My mother called on Sunday. My father had a root canal and is in better spirits than he had been. It was delightful to talk with them. My best friend is on campus. I am miserably homesick, and disinterested in my schoolwork. I miss home, it's more than the fall, I always miss it when I'm away. I am probably just imagining that I love it so much, but I miss my mama. It's all the same, it's always the same.
I have been deeply fidgety. I have sat down to write journal entries four times this weekend and failed often. Before my best friend came, I set everything in my room pretty carefully. I arrange things, I plan, I take care of my domestic duties. I have always, was I born this way? Probably not, I learned somewhere that my job is to put things in their place, to organize and set up house. I feel like I'm playing house here.

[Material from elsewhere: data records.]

-- ==== Sys2Proof/Machine/Assembler.lean ====
section
/-! DEFINITION. The text form of a host program's lines (30_encoding.md R86, R87), read into `HostLine`. A text is a list
of characters; a line that is no line of R86 or R87 is refused by `none`. Log 20. -/

namespace Sys2Proof.Machine

/-- A piece of a line. -/
inductive Token where
  /-- A mnemonic, a register name, a number, a name or `->`. -/
  | word (cs : List Char)
  /-- A character literal in single quotes: its ASCII value (30_encoding.md R86). -/
  | charLit (c : Char)
  /-- A string literal in double quotes: its ASCII bytes (30_encoding.md R87). -/
  | strLit (cs : List Char)
  deriving DecidableEq, Repr

/-- Where in a line the reader stands, with the characters of the piece begun. -/
inductive LexMode where
  | gap
  | inWord (cs : List Char)
  | inChar (cs : List Char)
  | inString (cs : List Char)
  | inComment
  deriving DecidableEq, Repr

/-- The single quote. -/
def quoteChar : Char := Char.ofNat 39

/-- The double quote. -/
def dquoteChar : Char := Char.ofNat 34

/-- What a character begins when no piece is open: blanks and commas stand between pieces, `;` starts a comment that
"runs to the end of the line" (30_encoding.md R86). -/
def lexBegin (c : Char) : LexMode :=
  if c = ' ' ∨ c = ',' ∨ c = Char.ofNat 9 then .gap
  else if c = ';' then .inComment
  else if c = quoteChar then .inChar []
  else if c = dquoteChar then .inString []
  else .inWord [c]

/-- The character ends a word. -/
def endsWord (c : Char) : Bool := c == ' ' || c == ',' || c == Char.ofNat 9 || c == ';'

/-- One character of a line. -/
def lexStep (st : List Token × LexMode) (c : Char) : List Token × LexMode :=
  match st.2 with
  | .gap => (st.1, lexBegin c)
  | .inWord cs => if endsWord c then (st.1 ++ [.word cs], lexBegin c) else (st.1, .inWord (cs ++ [c]))
  | .inChar [] => (st.1, .inChar [c])
  | .inChar (d :: ds) =>
    if c = quoteChar ∧ ds = [] then (st.1 ++ [.charLit d], .gap) else (st.1, .inChar (d :: ds ++ [c]))
  | .inString cs => if c = dquoteChar then (st.1 ++ [.strLit cs], .gap) else (st.1, .inString (cs ++ [c]))
  | .inComment => st

/-- The pieces of a line; none where a literal is not closed. -/
def lexLine (line : List Char) : Option (List Token) :=
  match line.foldl lexStep ([], .gap) with
  | (ts, .gap) => some ts
  | (ts, .inComment) => some ts
  | (ts, .inWord cs) => some (ts ++ [.word cs])
  | (_, .inChar _) => none
  | (_, .inString _) => none

/-- The value of a digit in a base. -/
def digitValue (base : Nat) (c : Char) : Option Nat :=
  let n := c.toNat
  let v := if 48 ≤ n ∧ n ≤ 57 then n - 48 else if 65 ≤ n ∧ n ≤ 70 then n - 55 else if 97 ≤ n ∧ n ≤ 102 then n - 87 else 99
  if v < base then some v else none

/-- The value of digits in a base; `_` between digits only groups them. -/
def digitsValue (base : Nat) : List Char → Nat → Option Nat
  | [], acc => some acc
  | c :: cs, acc =>
    if c = '_' then digitsValue base cs acc
    else match digitValue base c with
      | none => none
      | some v => digitsValue base cs (base * acc + v)

/-- A number in decimal (`65`) or hexadecimal (`0x41`) (30_encoding.md R86). -/
def numberValue : List Char → Option Nat
  | [] => none
  | '0' :: 'x' :: c :: cs => (digitValue 16 c).bind (digitsValue 16 cs)
  | c :: cs => (digitValue 10 c).bind (digitsValue 10 cs)

/-- A number that fits in `w` bits. -/
def fitsIn (w n : Nat) : Option (BitVec w) := if n < 2 ^ w then some (BitVec.ofNat w n) else none

/-- The ASCII value of a character (30_encoding.md R86). -/
def asciiByte (c : Char) : Option Byte := if c.toNat < 128 then some (BitVec.ofNat 8 c.toNat) else none

/-- A byte operand: decimal, hexadecimal, or a character literal (30_encoding.md R86). -/
def byteOperand : Token → Option Byte
  | .word cs => (numberValue cs).bind (fitsIn 8)
  | .charLit c => asciiByte c
  | .strLit _ => none

/-- A 32-bit value of `WR` or `CMDW`. 30_encoding.md R86 gives forms only for the operand of `COUNT` and `ENCODE`; that a
value is written in those forms too (decimal, hexadecimal, a character literal) is the model's choice, DESIGN CHOICE
(log 20). -/
def wordOperand : Token → Option Word
  | .word cs => (numberValue cs).bind (fitsIn 32)
  | .charLit c => (asciiByte c).map (BitVec.setWidth 32)
  | .strLit _ => none

/-- The bytes of an operand list: "A string literal stands for its ASCII bytes" (30_encoding.md R87). -/
def byteOperands : List Token → Option (List Byte)
  | [] => some []
  | .strLit cs :: ts => do
    let xs ← cs.mapM asciiByte
    let ys ← byteOperands ts
    pure (xs ++ ys)
  | t :: ts => do
    let x ← byteOperand t
    let ys ← byteOperands ts
    pure (x :: ys)

/-- The name of a register, as 20_memory.md R63 writes it. -/
def Reg.name : Reg → List Char
  | .id => ['I', 'D']
  | .status => ['S', 'T', 'A', 'T', 'U', 'S']
  | .cmd => ['C', 'M', 'D']
  | .outData => ['O', 'U', 'T', '_', 'D', 'A', 'T', 'A']
  | .intStatus => ['I', 'N', 'T', '_', 'S', 'T', 'A', 'T', 'U', 'S']
  | .intEn => ['I', 'N', 'T', '_', 'E', 'N']
  | .errCmd => ['E', 'R', 'R', 'C', 'M', 'D']
  | .nsym => ['N', 'S', 'Y', 'M']
  | .len => ['L', 'E', 'N']
  | .root => ['R', 'O', 'O', 'T']
  | .bitcntLo => ['B', 'I', 'T', 'C', 'N', 'T', '_', 'L', 'O']
  | .bitcntHi => ['B', 'I', 'T', 'C', 'N', 'T', '_', 'H', 'I']
  | .outcnt => ['O', 'U', 'T', 'C', 'N', 'T']
  | .pack => ['P', 'A', 'C', 'K']
  | .param => ['P', 'A', 'R', 'A', 'M']
  | .sel => ['S', 'E', 'L']
  | .freqRd => ['F', 'R', 'E', 'Q', '_', 'R', 'D']
  | .codeLenRd => ['C', 'O', 'D', 'E', '_', 'L', 'E', 'N', '_', 'R', 'D']
  | .nodeRd => ['N', 'O', 'D', 'E', '_', 'R', 'D']
  | .nodeWeightRd => ['N', 'O', 'D', 'E', '_', 'W', 'E', 'I', 'G', 'H', 'T', '_', 'R', 'D']
  | .codeValRd k => ['C', 'O', 'D', 'E', '_', 'V', 'A', 'L', '_', 'R', 'D', Char.ofNat (48 + k.val)]

/-- The register a token names. -/
def regOperand : Token → Option Reg
  | .word cs => allRegs.find? fun r => r.name == cs
  | .charLit _ => none
  | .strLit _ => none

/-- A line from its pieces (30_encoding.md R86, R87). Mnemonics are upper-case. -/
def lineOf : List Token → Option HostLine
  | [] => some .comment
  | [.word ['N', 'O', 'P']] => some (.command .nop)
  | [.word ['C', 'L', 'E', 'A', 'R']] => some (.command .clear)
  | [.word ['C', 'O', 'U', 'N', 'T'], t] => (byteOperand t).map fun b => .command (.count b)
  | [.word ['B', 'U', 'I', 'L', 'D']] => some (.command .build)
  | [.word ['E', 'N', 'C', 'O', 'D', 'E'], t] => (byteOperand t).map fun b => .command (.encode b)
  | [.word ['F', 'L', 'U', 'S', 'H']] => some (.command .flush)
  | [.word ['C', 'M', 'D', 'W'], t] => (wordOperand t).map .cmdw
  | [.word ['W', 'R'], r, v] => do
    let reg ← regOperand r
    let value ← wordOperand v
    pure (.wr reg value)
  | [.word ['R', 'D'], r] => (regOperand r).map fun reg => .rd reg ""
  | [.word ['R', 'D'], r, .word ['-', '>'], .word name] => (regOperand r).map fun reg => .rd reg (String.ofList name)
  | [.word ['D', 'R', 'A', 'I', 'N']] => some .drain
  | [.word ['W', 'A', 'I', 'T']] => some .wait
  | .word ['C', 'O', 'U', 'N', 'T', 'S'] :: ts => (byteOperands ts).map .counts
  | .word ['E', 'N', 'C', 'O', 'D', 'E', 'S'] :: ts => (byteOperands ts).map .encodes
  | .word ['C', 'O', 'M', 'P', 'R', 'E', 'S', 'S'] :: ts => (byteOperands ts).map .compress
  | _ => none

/-- A line of text (30_encoding.md R86). -/
def parseLine (line : List Char) : Option HostLine := (lexLine line).bind lineOf

end Sys2Proof.Machine
end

But I make my room up and I say "What a lovely room!" And become paralyzed. I can't move, can't touch anything, can't even lie still on my bed. What now? What is it for? It will all fall apart as soon as I start to do work or play or lie on my bed, even if I'm doing nothing I'm disrupting everything. What am I to do? Why did it end up this way? All the girls in my class loved Oregon trail, but only because we liked to stock our covered wagon. I will be prepared, I will have everything neat and in its place. I am a homemaker, not a home-liver.
She thinks it's a bad thing, I can tell. She wants us to see beyond what is put before us. She wants us to see things for what they are. But I want to be domestic, I know it, I just can't sit still for two seconds.